UK’s Labour party calls for second Brexit referendum
Labour leader Jeremy Corbyn has proposed a series of votes in Parliament that could spark a new national referendum
The UK’s opposition party leader, Jeremy Corbyn has backed a plan that would open the door to a second European Union referendum.
Corbyn proposed a series of votes in Parliament for a no-deal Brexit, including a new national referendum.
If all goes well, Corbyn is likely to get a chance to put his plan to a vote in the House of Commons on Jan 29, joined by 10 other members of parliament who are also pushing for another plebiscite.
Corbyn said, ‘Our amendment will allow MPs to vote on options to end this Brexit deadlock and prevent the chaos of a No Deal,’
He said it was time for Labour’s alternative plan to shine, while keeping a public vote option open.
It comes after prime minister Theresa May’s deal was rejected by parliament last week resulting in May attempting to revise the agreement with the EU to win support.
On Monday, May called against a second referendum warning it would 'damage social cohesion by undermining faith in democracy', she said.
May warned a second vote would break the trust of the 17.4 million voters who backed leaving the EU.
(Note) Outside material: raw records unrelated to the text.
-- ==== Sys2Proof/Machine/Pins.lean ====
section
/-! DEFINITION. Field pins and group supplies (R230 to R246): levels, owner commands, switching, supervision, demagnetisation,
short-to-supply resolution, status words. -/

namespace Sys2Proof.Machine

/-! ## Levels -/

def groupLow (s : State) (g : Nat) : Bool := (s.group g).status.getLsbD 1
def groupMissing (s : State) (g : Nat) : Bool := (s.group g).status.getLsbD 0
/-- A group supply reported LOW or MISSING (R246). -/
def groupBad (s : State) (g : Nat) : Bool := groupLow s g || groupMissing s g

def pinMode (s : State) (n : Nat) : Nat := s.ioN n .mode
def isOutput (s : State) (n : Nat) : Bool := pinMode s n == 2
/-- OUTPUT pin with a given owner (R232). -/
def ownedBy (s : State) (n : Nat) (o : Int) : Bool := isOutput s n && s.iop n .owner == o

/-- LEVEL of a pin (R237, R246): INPUT after INV, OUTPUT as read back and filtered, OFF 0. -/
def pinLevel (s : State) (n : Nat) : Bool :=
  let p := s.pin n
  match pinMode s n with
  | 1 => (p.filt && !groupBad s (groupOf n)) != (s.iop n .inv == 1)
  | 2 => p.filt
  | _ => false

/-- RAW of a pin (R237, R246): the stage output at the last sample, 0 at an INPUT whose group supply is bad. -/
def pinRaw (s : State) (n : Nat) : Bool := (s.pin n).stage && !(pinMode s n == 1 && groupBad s (groupOf n))

/-- `IO[n].VALUE` (R237). -/
def pinValue (s : State) (n : Nat) : Nat :=
  let p := s.pin n
  match pinMode s n with
  | 0 => 0
  | 1 | 2 => b2n (pinLevel s n) + 2 * b2n (pinRaw s n)
  | _ => p.counter

/-! ## Inputs of field stations -/

/-- Substitute values (R254). -/
def substitute (s : State) (f : Nat) : Bytes :=
  let x := s.station f
  if s.fsp f .substMode = 1 then fix 64 x.subst else if x.everRun then x.inputs else zeros 64

/-- The inputs of a station as a field cycle gives them to the plan (R253): the last good ones in RUN and MISSING, else
substitute values. -/
def stationSeen (s : State) (f : Nat) : Bytes :=
  match (s.station f).state with
  | .run | .missing => (s.station f).inputs
  | _ => substitute s f

/-! ## Status -/

/-- A pin held off by a latched bit 7 to 2 (R239), or while its cause is being resolved (R242). -/
def heldOff (p : Pin) : Bool := (p.status &&& 0x8FC#16) != 0

/-- `IO[n].STATUS` as read (R244). -/
def pinStatus (s : State) (n : Nat) : Nat :=
  let p := s.pin n
  let g := groupOf n
  let latched := (p.status &&& 0xFC#16) != 0
  (p.status &&& 0x1AFC#16).toNat + 65536 * p.partner + 32768 * b2n latched + 16384 * b2n (groupLow s g)
    + 8192 * b2n (groupMissing s g) + 1024 * b2n p.cmd + b2n (latched || groupBad s g)

def setBit (w : BitVec 16) (i : Nat) (b : Bool) : BitVec 16 := if b then w ||| (1#16 <<< i) else w &&& ~~~(1#16 <<< i)
def Pin.flag (p : Pin) (i : Nat) (b : Bool) : Pin := { p with status := setBit p.status i b }
def Pin.demag (p : Pin) : Bool := p.status.getLsbD 12

/-! ## Switching -/

/-- Open a conducting switch: an inductive load demagnetises until DEMAG_END (R240). OPEN_LOAD is live, while on only
(R239). A pulse keeps its end, which is counted from its switch-on (R241). -/
def switchOff (n : Nat) (s : State) : State :=
  if (s.pin n).on then
    s.modPin n fun p =>
      { (p.flag 12 (Config.inductive n)).flag 9 false with on := false, stage := false, offAt := s.us, demagUs := s.us }
  else s

/-- Close an open switch. A pulse is counted from its first switch-on (R241). -/
def switchOn (n : Nat) (s : State) : State :=
  if (s.pin n).on then s
  else s.modPin n fun p =>
    { p with on := true, stage := true, onAt := s.us, heldOn := false,
             pulseEnd := match p.pulseW with
               | some w => some (s.us + w)
               | none => p.pulseEnd
             pulseW := none }

/-- The owner's present command of an OUTPUT pin (OUT_CMD of R244). A switch-off cancels a held switch-on and a pulse. -/
def cmdPin (n : Nat) (v : Bool) (s : State) : State :=
  s.modPin n fun p => { p with cmd := v, pulseW := none, pulseEnd := none, heldOn := p.heldOn && v }

/-- A pulse command of a width in µs (R147, R241): the width counts from the switch-on, and a pulse that comes while the
pin already conducts restarts the width. -/
def pulsePin (n : Nat) (us : Nat) (s : State) : State :=
  s.modPin n fun p =>
    if p.on then { p with cmd := true, pulseEnd := some (s.us + us), pulseW := none }
    else { p with cmd := true, pulseW := some us, pulseEnd := none }

/-- What the switch of one OUTPUT pin does at a tick boundary (R238, R241, R246): a logic-owned pin takes its safe value
while the logic is in STOP; in STANDBY every switch is open (R446); a pulse whose end has come clears the
command; the switch follows the command unless the pin is held off, its group has no supply, its load demagnetises or an
off-pulse runs on it (R242). -/
def applyPin (n : Nat) (s : State) : State :=
  if isOutput s n then
    let s := if ownedBy s n 0 && s.logic.state == .stop then s.modPin n fun p => { p with cmd := s.iop n .safeVal == 1 } else s
    let s := if due s (s.pin n).pulseEnd then s.modPin n fun p => { p with cmd := false, pulseEnd := none } else s
    let s := if due s (s.pin n).probeEnd then s.modPin n fun p => { p with probeEnd := none } else s
    let p := s.pin n
    let may := p.cmd && p.probeEnd.isNone && s.sup.powerMode = 0 && !heldOff p && !groupMissing s (groupOf n) && p.modeNext.isNone
    if may then
      if p.demag then s.modPin n fun p => { p with heldOn := true } else switchOn n s
    else switchOff n s
  else s

/-- All pins at a tick boundary (R238). -/
def applyPins (s : State) : State := each 112 (fun s n => applyPin n s) s

/-- A position command (leaf clock, compare unit), applied in the tick in which it fires (R238). -/
def positionPin (n : Nat) (v : Bool) (s : State) : State :=
  if ownedBy s n 2 then applyPin n (cmdPin n v s) else s
def positionPulse (n us : Nat) (s : State) : State :=
  if ownedBy s n 2 then applyPin n (pulsePin n us s) else s

/-- A sequencer command or coil pulse on a pin it owns (R232, R42). -/
def seqPin (n : Nat) (v : Bool) (s : State) : State := if ownedBy s n 1 then cmdPin n v s else s
def seqPulse (n us : Nat) (s : State) : State := if ownedBy s n 1 then pulsePin n us s else s

/-- A host-owned or logic-owned output takes its configured safe value (R238). -/
def safePin (n : Nat) (s : State) : State := cmdPin n (s.iop n .safeVal == 1) s

/-- The samples that a tick shows (R237): the stage output of an INPUT, the readback of an OUTPUT, whose LEVEL takes a value
that has held for the 20 µs of a tick. -/
def samplePin (shown : List (Nat × Bool)) (n : Nat) (s : State) : State :=
  let raw := ((shown.find? fun x => x.1 = n).map Prod.snd).getD (s.pin n).stage
  match pinMode s n with
  | 1 => s.modPin n fun p => { p with stage := raw }
  | 2 => s.modPin n fun p => { p with stage := raw, filt := if raw = p.stage then raw else p.filt }
  | _ => s

def samplePins (m : TickIn) (s : State) : State := each 112 (fun s n => samplePin m.pins n s) s

/-! ## Mode changes (R231) -/

/-- A mode change takes effect: counter and latched bits are cleared. -/
def takeMode (n : Nat) (m : Int) (s : State) : State :=
  let s := { s with probe := s.probe.filter fun e => e.1 ≠ n }
  (s.setVal (.io n .mode) m).modPin n fun p =>
    { p with counter := 0, status := p.status &&& 0x1000#16, partner := 255, cmd := false, on := false,
             modeNext := none, heldOn := false, pulseEnd := none, pulseW := none, probeEnd := none }

/-- A write of `IO[n].MODE`: a conducting output is switched off first and its demagnetisation awaited. -/
def writeMode (n : Nat) (m : Int) (s : State) : State :=
  if isOutput s n && ((s.pin n).on || (s.pin n).demag) then
    (switchOff n s).modPin n fun p => { p with modeNext := some m.toNat, cmd := false }
  else takeMode n m s

/-- The end of a demagnetisation (R240, R241): a mode change that waited takes effect; a held switch-on closes the switch
at the next tick boundary. -/
def endDemag (n : Nat) (s : State) : State :=
  let s := s.modPin n fun p => p.flag 12 false
  match (s.pin n).modeNext with
  | some m => takeMode n m s
  | none => s

/-! ## Supervision (R239, R242, R243) -/

/-- The checks of R239 and R242 run: an OUTPUT pin whose group supply is good and has been for 500 µs (R246). -/
def checked (s : State) (n : Nat) : Bool :=
  isOutput s n && !groupBad s (groupOf n) && (s.group (groupOf n)).recoverAt ≤ s.us

/-- Latch a status bit, hold the pin off and raise the field group event (R239, R457). -/
def pinFault (n bitNo : Nat) (s : State) : State :=
  let s := (s.modPin n fun p => p.flag bitNo true)
  let s := switchOff n s
  raise (208 + groupOf n) (n + 256 * bitNo) s

/-- Two pins wired together: both off, held off, each naming the other (R243). -/
def wirePins (n k : Nat) (s : State) : State :=
  let s := s.modPin n fun p => { p.flag 11 false with partner := k }
  let s := s.modPin k fun p => { p with partner := n }
  pinFault k 6 (pinFault n 6 s)

def shortSupply (n : Nat) (s : State) : State := pinFault n 5 (s.modPin n fun p => p.flag 11 false)

/-- Other OUTPUT pins that conduct, own group first, then ascending (R242). -/
def probeList (s : State) (n : Nat) : List Nat :=
  let c := (List.range 112).filter fun k => k ≠ n ∧ isOutput s k = true ∧ (s.pin k).on = true
  c.filter (fun k => groupOf k = groupOf n) ++ c.filter (fun k => groupOf k ≠ groupOf n)

/-- An open switch whose readback has been high for 100 µs becomes a candidate; coincidence first, then probing. -/
def candidate (n : Nat) (s : State) : State :=
  if checked s n && !(s.pin n).on && !(s.pin n).demag && !(s.pin n).status.getLsbD 11 && (s.pin n).offAt + 500 ≤ s.us then
    let s := s.modPin n fun p => { p.flag 11 true with stage := true, filt := true }
    -- the readback rose 100 µs ago; pins switched on within the 50 µs before that
    let on := (List.range 112).filter fun k =>
      k ≠ n ∧ isOutput s k = true ∧ (s.pin k).on = true ∧ s.us ≤ (s.pin k).onAt + 150 ∧ (s.pin k).onAt + 100 ≤ s.us
    match on with
    | [k] => wirePins n k s
    | _ =>
      let l := probeList s n
      if s.modp .ioProbe = 0 ∨ l = [] then shortSupply n s else { s with probe := s.probe ++ [(n, l)] }
  else s

/-- The candidate whose cause is sought first, and the pins still to pulse for it: those that conduct. -/
def probing (s : State) : Option (Nat × List Nat × List (Nat × List Nat)) :=
  match s.probe with
  | (n, l) :: more => some (n, l.filter (fun k => isOutput s k && (s.pin k).on), more)
  | [] => none

/-- No conducting pin is left to pulse: the candidate is SHORT_SUPPLY (R242 step 3). -/
def settleProbe (s : State) : State :=
  match probing s with
  | some (n, [], more) => if checked s n then shortSupply n { s with probe := more } else s
  | _ => s

/-- One off-pulse of 200 µs on a pin that conducts, at most one per 1 ms, and what the candidate's readback did in it (R242
step 3): low, the two are wired; otherwise the pulsed pin follows its owner again from the pulse's end on. -/
def probeStep (k : Nat) (low : Bool) (s : State) : State :=
  match probing s with
  | some (n, k' :: rest, more) =>
    if k' = k ∧ checked s n = true ∧ s.probeNext ≤ s.us then
      let s := { s with probe := (n, rest) :: more, probeNext := s.us + 1000 }
      if low then wirePins n k { s with probe := more }
      else settleProbe ((switchOff k s).modPin k fun p => { p with probeEnd := some (s.us + 200) })
    else s
  | _ => settleProbe s

/-- Whether the condition of a latched bit is still present (R239, R243). -/
def pinCondition (s : State) (n bitNo : Nat) : Bool :=
  let p := s.pin n
  let high := p.stage && !p.on
  if bitNo = 7 then p.demag
  else if bitNo = 3 then p.hot
  else if bitNo = 5 then high
  else if bitNo = 6 then high || p.on || (let q := s.pin p.partner; q.on || q.stage)
  else false

/-- W1C of one latched bit. Clearing WIRED clears it on both pins (R243). -/
def clearPinBit (n bitNo : Nat) (s : State) : State :=
  if !(s.pin n).status.getLsbD bitNo || pinCondition s n bitNo then s
  else if bitNo = 6 then
    let k := (s.pin n).partner
    let s := s.modPin n fun p => { p.flag 6 false with partner := 255 }
    s.modPin k fun p => { p.flag 6 false with partner := 255 }
  else s.modPin n fun p => p.flag bitNo false

/-- A W1C write of `IO[n].STATUS`. -/
def clearPinStatus (n v : Nat) (s : State) : State :=
  [2, 3, 4, 5, 6, 7].foldl (fun s b => if bit v b then clearPinBit n b s else s) s

/-! ## Group supplies (R245, R246) -/

def Group.flag (g : Group) (i : Nat) (b : Bool) : Group :=
  { g with status := if b then g.status ||| (1#8 <<< i) else g.status &&& ~~~(1#8 <<< i) }

/-- The event tasks of a pin's edge are released with tag n where its level has changed (R235, R270). -/
def levelTasks (n : Nat) (old : Bool) (s : State) : State :=
  let new := pinLevel s n
  if pinMode s n ≠ 1 || old = new then s
  else releaseTasks 2 (fun arg => arg % 256 == n && bit (arg / 256) (if new then 0 else 1)) n s

/-- The levels of a group's inputs follow a change of its supply (R246). -/
def groupLevels (before s : State) (g : Nat) : State :=
  each 112 (fun s n => if groupOf n = g then levelTasks n (pinLevel before n) s else s) s

def supplyMissing (g mV : Nat) (before : State) : State :=
  let s := before
  if mV < 12000 then
    let was := groupMissing s g
    let s := s.modGroup g fun x => { ((x.flag 0 true).flag 1 false) with mV := mV }
    let s := each 112 (fun s n => if groupOf n = g then switchOff n s else s) s
    let s := groupLevels before s g
    if was then s else raise (208 + g) (0xFF + 256) (s.modGroup g fun x => x.flag 2 true)
  else s

def supplyLow (g mV : Nat) (before : State) : State :=
  let s := before
  if mV < 19200 ∧ groupMissing s g = false then
    let was := groupLow s g
    let s := groupLevels before (s.modGroup g fun x => { x.flag 1 true with mV := mV }) g
    if was then s else raise (208 + g) (0xFF + 512) (s.modGroup g fun x => x.flag 3 true)
  else s

def supplyRecovered (g mV : Nat) (before : State) : State :=
  let s := before
  let was := groupBad s g
  let s := s.modGroup g fun x =>
    let x := { x with mV := mV }
    let x := if x.status.getLsbD 0 ∧ 14000 ≤ mV then x.flag 0 false else x
    if x.status.getLsbD 1 ∧ 20400 ≤ mV then x.flag 1 false else x
  let s := groupLevels before s g
  if was && !groupBad s g then s.modGroup g fun x => { x with recoverAt := s.us + 500 } else s

/-! ## Counting and filtered inputs -/

/-- An edge of a counting pin (R236). -/
def countEdge (n : Nat) (rising : Bool) (s : State) : State :=
  let s := s.modPin n fun p => { p with stage := rising }
  let m := pinMode s n
  if groupBad s (groupOf n) then s
  else if m = 4 ∨ (m = 3 ∧ rising = true) then s.modPin n fun p => { p with counter := wrap32 (p.counter + 1) } else s

/-- The filtered stage level of an INPUT pin takes a value (R235). -/
def filteredInput (n : Nat) (level : Bool) (s : State) : State :=
  if pinMode s n = 1 then
    let old := pinLevel s n
    levelTasks n old (s.modPin n fun p => { p with stage := level, filt := level })
  else s.modPin n fun p => if pinMode s n = 0 ∨ pinMode s n = 2 then p else { p with stage := level }

end Sys2Proof.Machine
end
May seeks alternative plan
May told her cabinet on Monday that she would focus on returning to Brussels to secure adjustments to her deal, saying she will meet with EU officials and try to work out changes to the controversial Irish backstop, despite Brussels remaining adamant that they will not renegotiate.
Analysts say, May could be at risk of losing control, with some MPs planning to present amendments that could force the prime minister into renegotiate her deal.
IG market analyst Kyle Rodda says, despite the uncertainty, markets are still holding the belief that dysfunction will delay Brexit.
'Sterling maintained its recent rally and the yield on UK 10-Year Gilts stayed above the 1.3 %. Markets still hold the belief that the political dysfunction will force an extension of Article 50 and a delay of Brexit; or even another referendum, with recent polling suggesting a victory to the Bremainers.in such an event,' Mr. Rodda said.